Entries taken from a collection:
....
/-- Settles O50, by induction on the waiting frames: a step pops one of them and records in POLL_HIT
whether it was telemetry; the last step finds the queue empty. -/
theorem pollDrainsTheQueue : Obligations.PollDrainsTheQueue := by
  unfold Obligations.PollDrainsTheQueue
  intro s rest hp hscript
  generalize hqueue : s.rxQueue = queue at hscript ⊢
  induction queue generalizing s with
  | nil =>
    have hturn := State.nextTurn_of_script hscript
    have e := engineStep_of_drain_nil (s := s.afterTurn) (by simpa using hp)
      (by simp [hturn, hqueue])
    refine ⟨_, run_succ 0 (step_of_wait (by rw [hturn]; rfl)), ?_⟩
    rw [e]
    simp [hturn, hqueue]
  | cons f q ih =>
    have hturn := State.nextTurn_of_script hscript
    have hrest := State.afterTurn_script hscript
    have hdrain : s.afterTurn.phase = .drain := by simpa using hp
    have e := engineStep_of_pops (s := s.afterTurn) (f := f) (q := q) (.inr hdrain)
      (by simp [hturn, hqueue])
    obtain ⟨hphase, hmaster, hparams, hq, hs, hhit⟩ :=
      popped_of_drain (s := { s.afterTurn with rxQueue := q }) f hdrain
    obtain ⟨t, hrun, hidle, hempty, hresult⟩ := ih _ hphase hq (hs.trans hrest)
    refine ⟨t, ?_, hidle, hempty, ?_⟩
    · rw [← hrun, ← e]
      exact run_succ _ (step_of_wait (by rw [hturn]; rfl))
    · rw [hresult, hhit, hmaster, hparams, List.any_cons, ← Bool.or_assoc]
      simp only [State.afterTurn_pollHit, State.afterTurn_params, State.afterTurn_masterId]
      rfl

/-- Settles O51: the issue step, the transmit step, and the wait step in which the response arrives
and the getter, the operation in progress, takes it. -/
theorem getterExchangeCompletes : Obligations.GetterExchangeCompletes := by
  unfold Obligations.GetterExchangeCompletes
  intro s tmo i reg d answer delay c rest hmem hdec hidle hq hdepth hpos hdelay h0 h1 h2 h3 hscript
  obtain ⟨opc, hop, -⟩ := operation_of_mem_getters s.params tmo _ hmem
  have hwf := wellFormed_of_mem_getters s.params tmo _ hmem
  have hturn := State.nextTurn_of_script hscript
  have hissue := step_of_issue (by rw [hturn]) hidle hdec hop hwf
  obtain ⟨u, hu⟩ : ∃ u, u = s.afterTurn.issue opc tmo (.readRegister reg) := ⟨_, rfl⟩
  have hlatch : u.latch = ⟨opc, .read, reg, 0, 0, tmo⟩ := by rw [hu]; rfl
  have hrun : u.running i = true := by
    rw [hu]
    exact running_issue (by simpa using hop) (by simpa using hwf)
  have hscript_u : u.script = ⟨0, 0, [], answer, .wait⟩ ::
      ⟨delay, 0, [d.frame s.masterId], 0, .wait⟩ :: rest := by
    rw [hu, State.issue_script, State.afterTurn_script hscript]
  have hturn_u := State.nextTurn_of_script hscript_u
  have hsend := step_of_accepted_send (s := u) (by rw [hu]; rfl) (by rw [hturn_u])
    (by rw [hturn_u]; exact hpos) (.inl (by rw [hlatch]))
  obtain ⟨v, hv⟩ : ∃ v, v = u.openWait := ⟨_, rfl⟩
  have hrun_v : v.running i = true :=
    (running_congr (by simp [hv]) (by simp [hv]) i).trans hrun
  have hturn_v : v.nextTurn = ⟨delay, 0, [d.frame s.masterId], 0, .wait⟩ := by
    refine State.nextTurn_of_script (rest := rest) ?_
    rw [hv, State.openWait_script, State.afterTurn_script hscript_u]
  have hqueue : v.afterTurn.rxQueue = [d.frame s.masterId] := by
    have hempty : v.rxQueue = [] := by
      rw [hv, State.openWait_rxQueue, hturn_u, hu]
      simp [hturn, hq]
    rw [State.afterTurn_rxQueue, hturn_v, hempty]
    exact queueAfter_single _ (by simpa [hv, hu] using hdepth)
  have hintime : v.afterTurn.timedOut = false :=
    timedOut_of_elapse_lt (by rw [hv]; rfl) (by
      rw [hturn_v, hv, State.openWait_latch, hlatch]
      exact hdelay)
  have hanswer : step v = .next { v.afterTurn with
      rxQueue := [], result := .ok d.le32, phase := .idle } := by
    rw [step_of_running (by simp [hv]) (by rw [hturn_v]) hrun_v]
    exact getterDeliversValue v.afterTurn tmo i reg d [] (by simpa [hv, hu] using hmem)
      (by simpa using hrun_v) (by simp [hv]) hintime (by simpa [hv, hu] using hqueue) h0 h1
      (by simpa [hv, hu] using h2) h3
  rw [← hu] at hissue
  rw [← hv] at hsend
  refine ⟨_, (run_succ 2 hissue).trans ((run_succ 1 hsend).trans (run_succ 0 hanswer)),
    rfl, rfl, rfl, ?sent, ?masterId, ?slaveId⟩
  case sent =>
    rw [State.afterTurn_sent, hv, State.openWait_sent, hlatch, hu]
    simp
  case masterId => simp [hv, hu]
  case slaveId => simp [hv, hu]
....
[Assigned task]: Your task is to restate, word for word, only those lines above that fall between the line holding "s.afterTurn with rxQueue" and the line holding "[← hrun, ← e]", inclusive.

[Solution to this exercise]:
      popped_of_drain (s := { s.afterTurn with rxQueue := q }) f hdrain
    obtain ⟨t, hrun, hidle, hempty, hresult⟩ := ih _ hphase hq (hs.trans hrest)
    refine ⟨t, ?_, hidle, hempty, ?_⟩
    · rw [← hrun, ← e]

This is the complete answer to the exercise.